Stop after the line containing "refine ⟨henc, badOperandsDVV_of_effect": print each line exactly from the first line of the listing up to that point.

□ □ □ □ □

/-- An instruction whose effect is `binaryToReg g` meets the rule of format FDVV for `f`, where `g` is `f` on words. -/
theorem binaryRule_of_effect {mk : Dst → Src → Src → Instr} {op : Word} {f : Nat → Nat → Nat} {g : Word → Word → Word}
    (henc : ∀ a b c, encode (mk a b c) = [op, encodeDst a, encodeSrc b, encodeSrc c])
    (heff : ∀ s a b c, effect s (mk a b c) = s.binaryToReg g a b c)
    (hfg : ∀ v w, (g v w).toNat = f v.toNat w.toNat) : binaryRule mk op f := by
  refine ⟨henc, badOperandsDVV_of_effect fun s a b c r h => ?_, fun s d b c vb vc hb hc => ?_⟩
  · exact (heff ..).trans (State.binaryToReg_eq_error.mpr (State.operandsDVV_eq_error.mp h))
  · refine ⟨_, exec_of_effect_ok ((heff ..).trans (State.binaryToReg_eq_ok.mpr ⟨d, vb, vc, rfl, hb, hc, rfl⟩)), ?_, rfl,
      onlyRegAndPc_setReg_advance s d (g vb vc) 4⟩
    rw [State.advance_reg, State.reg_setReg_same, hfg]

/-! ## EQ and GT -/

/-- A truth value as a number (R71, R72). -/
theorem truthWord_decide_toNat (p : Prop) [Decidable p] : (truthWord (decide p)).toNat = if p then 1 else 0 := by
  by_cases h : p
  · simp [truthWord, h]
  · simp [truthWord, h]

/-- Two words are equal when all 16 bits are, which is equality of their numbers (R71; decision D5). -/
theorem eqWord_toNat (v w : Word) : (eqWord v w).toNat = if v.toNat = w.toNat then 1 else 0 := by
  simp only [eqWord, truthWord_decide_toNat, BitVec.toNat_inj]

/-- The order of GT is that of the unsigned numbers (R72; decision D5). -/
theorem gtWord_toNat (v w : Word) : (gtWord v w).toNat = if w.toNat < v.toNat then 1 else 0 :=
  truthWord_decide_toNat _

/-- Settles O24: the effect of EQ is `binaryToReg` with `eqWord`. -/
theorem eqRule : Obligations.EqRule :=
  binaryRule_of_effect (fun _ _ _ => rfl) (fun _ _ _ _ => rfl) eqWord_toNat

/-- Settles O25: the effect of GT is `binaryToReg` with `gtWord`. -/
theorem gtRule : Obligations.GtRule :=
  binaryRule_of_effect (fun _ _ _ => rfl) (fun _ _ _ _ => rfl) gtWord_toNat

end Sys2Proof.Machine
end

section
/-! The control family (`43_control.md`): HALT, NOOP, the jumps, CALL and RET, one outcome at a time. -/

namespace Sys2Proof.Machine

/-! ## Bad value operands -/

/-- An instruction that starts with the operand of format FV raises its Fault (R60, R99). -/
theorem badOperandV_of_effect {mk : Src → Instr} {op : Word} (henc : ∀ a, encode (mk a) = [op, encodeSrc a])
    (heff : ∀ s a r, s.val a = .error r → effect s (mk a) = .error r) : badOperandV mk op :=
  ⟨henc, fun s w => exec_of_effect_error (heff _ _ _ (s.val_bad w))⟩

/-- An instruction that starts with the operands of format FVV raises their Faults in position order (R60, R99). -/
theorem badOperandsVV_of_effect {mk : Src → Src → Instr} {op : Word}
    (henc : ∀ a b, encode (mk a b) = [op, encodeSrc a, encodeSrc b])
    (heff : ∀ s a b r, s.operandsVV a b = .error r → effect s (mk a b) = .error r) : badOperandsVV mk op := by
  refine ⟨henc, fun s w b => ?_, fun s a w ha => ?_⟩
  · exact exec_of_effect_error (heff _ _ _ _ (State.operandsVV_eq_error.mpr (.inl (s.val_bad w))))
  · exact exec_of_effect_error
      (heff _ _ _ _ (State.operandsVV_eq_error.mpr (.inr ⟨s.val_of_legal ha, s.val_bad w⟩)))
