-- ==== Sys2Proof/Syntax.lean ====
section
/-!
DEFINITION. Sys2Proof/Syntax.lean: the commands of the block, one constructor of Instr for each row of
spec/opcode_table.json, and the plain data their operands carry.
-/
namespace Sys2Proof

/-- Who makes a register or memory access (R17: a sprig, a host function or a Teinglink peer; R473: the monitor acts as a
host supervisor function; R40, R457: the boot ROM). -/
inductive Master where
  | sprig (g : SprigId)
  | host (f : FuncId)
  | peer (d : DeviceId)
  | monitor
  | bootRom
deriving DecidableEq, Repr

/-- What a memory access finds in the ECC words it reads (R128, R163, R303). -/
inductive EccErr where
  | ok
  | single
  | double
deriving DecidableEq, Repr

/-- A bunch's scratchpad access kind (R161, R168, R172). -/
inductive ScrKind where
  | read
  | write (data : List Byte) (poisoned : Bool)
  | pair (off2 : BitVec 21) (first : List Byte) (second : List Byte)
  | aadd (operand : Word)
  | aswp (operand : Word)
deriving DecidableEq, Repr

/-- Where in a sprig a request at a bank comes from (R167): X, the store buffer's drain, or F. -/
inductive ScrSrc where
  | x
  | drain
  | fetch
deriving DecidableEq, Repr

/-- A request at a scratchpad bank: its requester ID (R166), first byte, length and kind, and a sprig's source (R167, R173). -/
structure ScrReq where
  who : BitVec 6
  off : BitVec 21
  len : BitVec 6
  kind : ScrKind
  src : ScrSrc := .x
deriving DecidableEq, Repr

/-- An access at one port of an X bank's top kilobyte: word offset there, written word (none: a read), byte mask (R160). -/
structure BankAcc where
  wordOff : BitVec 8
  data : Option Word
  mask : BitVec 4
deriving DecidableEq, Repr

/-- The requesters of an X bank's second port (R160). -/
inductive PortUser where
  | queue
  | dma
  | debug
deriving DecidableEq, Repr

/-- A request waiting at the second port. -/
structure PortReq where
  user : PortUser
  acc : BankAcc
deriving DecidableEq, Repr

/-- A GDDR6 access or a peer's remote request: address, written bytes (none: a read of `len` bytes), poison (R303, R304, R439). -/
structure MemReq where
  who : Master
  addr : Addr
  len : BitVec 9
  data : Option (List Byte)
  poisoned : Bool
deriving DecidableEq, Repr

/-- How a register is accessed: the bytes of the access (R14), and whether a host function makes it through its BAR2 queue windows, whose
offset then stands for the address (R340). -/
structure RegAcc where
  size : BitVec 4 := 4
  window : Bool := false
deriving DecidableEq, Repr

/-- What PCI Express software sets in a function: the mask of an MSI-X table entry, the function mask, Bus Master Enable; and VF Enable of the
PF's SR-IOV capability (R298, R338, R346). -/
inductive PcieCtl where
  | entry (v : BitVec 11) (masked : Bool)
  | function (masked : Bool)
  | busMaster (on : Bool)
  | vfEnable (on : Bool)
deriving DecidableEq, Repr

/-- The eight words of a card (R182). -/
structure CardWords where
  w0 : Word
  w1 : Word
  w2 : Word
  w3 : Word
  w4 : Word
  w5 : Word
  w6 : Word
  w7 : Word
deriving DecidableEq, Repr

/-- Who made a card: a send channel, a host queue pair of this or of another device, a hardware source, or the Steward's reply channel to a queue (R185, R202, R345). -/
inductive Producer where
  | chan (dev : DeviceId) (g : SprigId) (n : BitVec 4)
  | hostPair (h : BitVec 8)
  | farPair (dev : DeviceId) (h : BitVec 8)
  | island
  | errorEngine
  | steward (i : QueueId)
deriving DecidableEq, Repr

/-- The parts that pass through QUIESCE or a reset (R385, R400, R501). -/
inductive Part where
  | sprig (g : SprigId)
  | bunch (b : BunchId)
  | posy (p : BitVec 10)
  | hostPair (h : BitVec 8)
  | ethPort (p : BitVec 3)
  | cxpConn (x : BitVec 4)
  | channel (c : BitVec 6)
  | tlPort (t : BitVec 2)
  | remote (d : DeviceId)
  | serdes (grp : BitVec 3)
  | core
deriving DecidableEq, Repr

/-- The words an error entry names beside its stamp and sequence number (R375). -/
structure ErrInfo where
  cls : BitVec 4
  source : Byte
  code : BitVec 16
  unit : Word
  detail : BitVec 16
  addr : Addr
deriving DecidableEq, Repr

/-- Where a Steward command came from: a command queue pair 0..64, or a send channel of a sprig (R341, R344). -/
inductive CmdSrc where
  | pair (h : BitVec 7)
  | sprig (g : SprigId) (n : BitVec 4)
deriving DecidableEq, Repr

/-- A measuring interval the island completes: what its firmware measured (R329, R330), the latest ADC sample of the channel, the levels of
the digital inputs, and the outputs that the firmware drives from then on (R313). -/
structure Measured where
  channel : BitVec 3
  unit : BitVec 5
  value : Word
  stable : Bool
  zeroCentre : Bool
  overRange : Bool
  underRange : Bool
  dtNotFine : Bool
  dtValid : Bool
  dipSeen : Bool
  sample : BitVec 24
  inputs : Byte
  outs : BitVec 4
deriving DecidableEq, Repr

/-- What the island's boot ROM finds in the island flash (R316, R317): the image bytes, its signature, key, name, version and
rollback index; the customer region and decode entries that are part of it (R313); and whether the J3 debug pins ask for debug (R319). -/
structure IslandImage where
  bytes : List Byte
  key : List Byte
  signature : List Byte
  name : List Byte
  version : Word
  rbi : Nat
  customer : List Word
  decode : List Word
  debug : Bool
deriving DecidableEq, Repr

/-- What the participants of a system hand report of themselves: the epochs of queues by handle (R196), and the posies as the hand
leaves them, each handle with its members' (R33). -/
structure HandReport where
  epochs : List (Word × Byte) := []
  posies : List (Word × List Word) := []
deriving DecidableEq, Repr

/-- A PREPARE of a system hand as a participant receives it (R365); `mask` names every participant (R364). -/
structure Prepare where
  coordinator : DeviceId
  hand : Word
  mask : BitVec 512
  deadline : DWord
  instant : DWord
  entries : List (Word × Word)
deriving DecidableEq, Repr

/-- The crossings that resynchronise after a reset (R398, R399). -/
inductive Crossing where
  | dcq (k : BitVec 8)
  | svf (k : BitVec 8)
  | eventLatch (g : SprigId) (e : BitVec 3)
deriving DecidableEq, Repr

/-- The clock domains a request can wake (R397). -/
inductive ClockDomain where
  | time
  | mem (c : BitVec 6)
  | eth (p : BitVec 3)
  | tl (t : BitVec 2)
  | cxp
  | pcie
deriving DecidableEq, Repr

/-- A Teinglink flit (R429): the LINK, ROUTE and PAIR fields, its payload words, and its side bytes. -/
structure Flit where
  lseq : BitVec 12
  lack : BitVec 12
  ackv : Bool
  cls : BitVec 3
  vc : BitVec 1
  kind : BitVec 3
  dst : DeviceId
  src : DeviceId
  poison : Bool
  op : Byte
  pseq : BitVec 16
  pepoch : Byte
  partEpoch : Byte
  payload : List Word
  side : List Word
deriving DecidableEq, Repr

/-- What an IDENT flit carries (R431). -/
structure Ident where
  dev : DeviceId
  sysid : Word
  serial : DWord
  port : BitVec 2
  inc : BitVec 16
deriving DecidableEq, Repr

/-- The four stamps of a two-way time exchange, and whether the parent's QUAL is FINE (R446). -/
structure Exchange where
  t1 : DWord
  t2 : DWord
  t3 : DWord
  t4 : DWord
  parentFine : Bool
deriving DecidableEq, Repr
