-- ==== Sys2Proof/Machine/GddrData.lean ====
section
/-!
DEFINITION. Sys2Proof/Machine/GddrData.lean: the GDDR6 channel controllers (spec/11_module_memory.md).
-/
namespace Sys2Proof.Machine

/-- GDC_STAT.STATE. -/
inductive ChannelState where
  | init
  | ready
  | selfref
  | quiesce
  | failed
deriving DecidableEq, Repr

/-- Its code. -/
def ChannelState.code : ChannelState → BitVec 3
  | .init => 0
  | .ready => 1
  | .selfref => 2
  | .quiesce => 3
  | .failed => 4

/-- A channel controller (R308 to R311). `zero` says whether training ends with every ECC word written 0 (R310). -/
structure Gdc where
  st : ChannelState := .init
  level : BitVec 3 := 0
  temp : Byte := 0
  ce : BitVec 16 := 0
  ue : BitVec 16 := 0
  errAddr : DWord := 0
  scrubPos : BitVec 27 := 0
  zero : Bool := true
deriving DecidableEq, Repr

/-- A controller as a core start leaves it. -/
def Gdc.reset : Gdc := {}

end Sys2Proof.Machine
end

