-- ==== Sys2Proof/Machine/State.lean ====
section
/-!
DEFINITION. Sys2Proof/Machine/State.lean: the whole state of the device as plain data, the reasons a command can stop, and the
state right after reset.
-/
namespace Sys2Proof.Machine

/-- Why a command stops with a fault. -/
inductive Fault where
  /-- Raised by a command one of whose operands names a unit that the spec says does not exist (a channel above 35, for
  example). Safe: no bus carries such a command. -/
  | illFormed
deriving DecidableEq, Repr

/-- Why a command has no meaning. -/
inductive Refusal where
  /-- Raised by the arms of Machine/Dispatch.lean that have no meaning yet. Safe: nothing can be proved of such a command. -/
  | notModelled (mnemonic : String)
deriving DecidableEq, Repr

/-- A register access' answer (R13): data, whether any byte is marked poisoned, and whether it ended as a Completer Abort
(of a peer: was refused with ABANDONED, R381); the bytes of an answer longer than a word, each with its mark (R165). -/
structure ReadBack where
  value : Word := 0
  poisoned : Bool := false
  abort : Bool := false
  data : List Byte := []
  marks : List Bool := []
deriving DecidableEq, Repr

/-- The core domain and what stands beside it, apart from the fuses and the island. -/
structure Core where
  sprigs : Tbl Sprig := []
  queues : Tbl Queue := []
  chans : Tbl Chan := []
  posyNext : Tbl (BitVec 5) := []
  hqps : Tbl Hqp := []
  cmdPairs : List (BitVec 8) := []
  cmdRegs : Tbl Word := []
  hchans : Tbl Chan := [(257, { Chan.reset with credit := 64 })]
  fly : List Flight := []
  bcasts : Tbl (Option Bcast) := []
  nextBcast : Nat := 0
  mem : List Host.Cell := []
  parity : Tbl Bool := []
  ecc : Tbl EccMark := []
  csEcc : Tbl EccMark := []
  leases : Tbl Lease := []
  banks : Tbl BankArb := []
  port1 : ReadBack := {}
  port2 : ReadBack := {}
  cfg : Tbl Word := []
  regs : Tbl Word := []
  err : ErrBlk := {}
  fatal : Option ErrInfo := none
  quiesce : List (Part × DWord) := []
  partEpoch : Tbl Byte := []
  held : Tbl Bool := []
  farHeld : Tbl Bool := []
  impSerial : Tbl Nat := []
  hmem : List Host.Cell := []
  dev : DeviceId := 0
  time : TimeBlk := {}
  caps : Tbl Capture := []
  pops : Tbl PopBuf := []
  cmps : Tbl Cmp := []
  dms : Tbl Dm := []
  deals : Tbl DealUnit := []
  sstats : Tbl SStat := []
  fabric : Fabric := {}
  latchX : Tbl LatchX := []
  slack : Slack := {}
  bics : Tbl Bic := []
  hic : Hic := {}
  fioBanks : Tbl Bank := []
  pins : Tbl Pin := []
  lvIn : Word := 0
  lvOut : Word := 0
  qds : Tbl Qd := []
  serials : Tbl Serial := []
  serShadows : Tbl (Option SerShadow) := []
  eths : Tbl Eth := []
  cxps : Tbl Cxp := []
  dmas : Tbl Dma := []
  gdcs : Tbl Gdc := []
  cmds : Tbl (List Cmd) := []
  halves : Tbl (Option HalfCmd) := []
  replies : Tbl (List (Nat × CardWords)) := []
  nextCmd : Nat := 0
  hands : Tbl Hand := []
  store : Store := {}
  handLines : Tbl (BitVec 12) := []
  met : Met := {}
  tlPorts : Tbl TlPort := []
  peers : Tbl PairRec := []
  tl : TlBlk := {}
  boot : Boot := {}
  resumeRec : Option ResumeRec := none
  mon : Mon := {}
  aon : Aon := {}
  power : Power := {}
  staged : Tbl Word := []
  shadows : Tbl (Option Word) := []
  rdata : Tbl ReadBack := []
  free : Nat := 0
deriving DecidableEq, Repr

/-- The whole machine: the commands waiting, first in first out; the core domain; the fuses; the island. -/
structure State where
  pending : List Instr := []
  core : Core := {}
  sec : Sec := {}
  isl : Island := {}
deriving DecidableEq, Repr

/-- The machine right after reset. -/
def State.reset : State := {}

end Sys2Proof.Machine
end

□ □ □ □ □

RESULT OF THE TASK
/-- An instruction whose effect is `binaryToReg g` meets the rule of format FDVV for `f`, where `g` is `f` on words. -/
theorem binaryRule_of_effect {mk : Dst → Src → Src → Instr} {op : Word} {f : Nat → Nat → Nat} {g : Word → Word → Word}
    (henc : ∀ a b c, encode (mk a b c) = [op, encodeDst a, encodeSrc b, encodeSrc c])
    (heff : ∀ s a b c, effect s (mk a b c) = s.binaryToReg g a b c)
    (hfg : ∀ v w, (g v w).toNat = f v.toNat w.toNat) : binaryRule mk op f := by
  refine ⟨henc, badOperandsDVV_of_effect fun s a b c r h => ?_, fun s d b c vb vc hb hc => ?_⟩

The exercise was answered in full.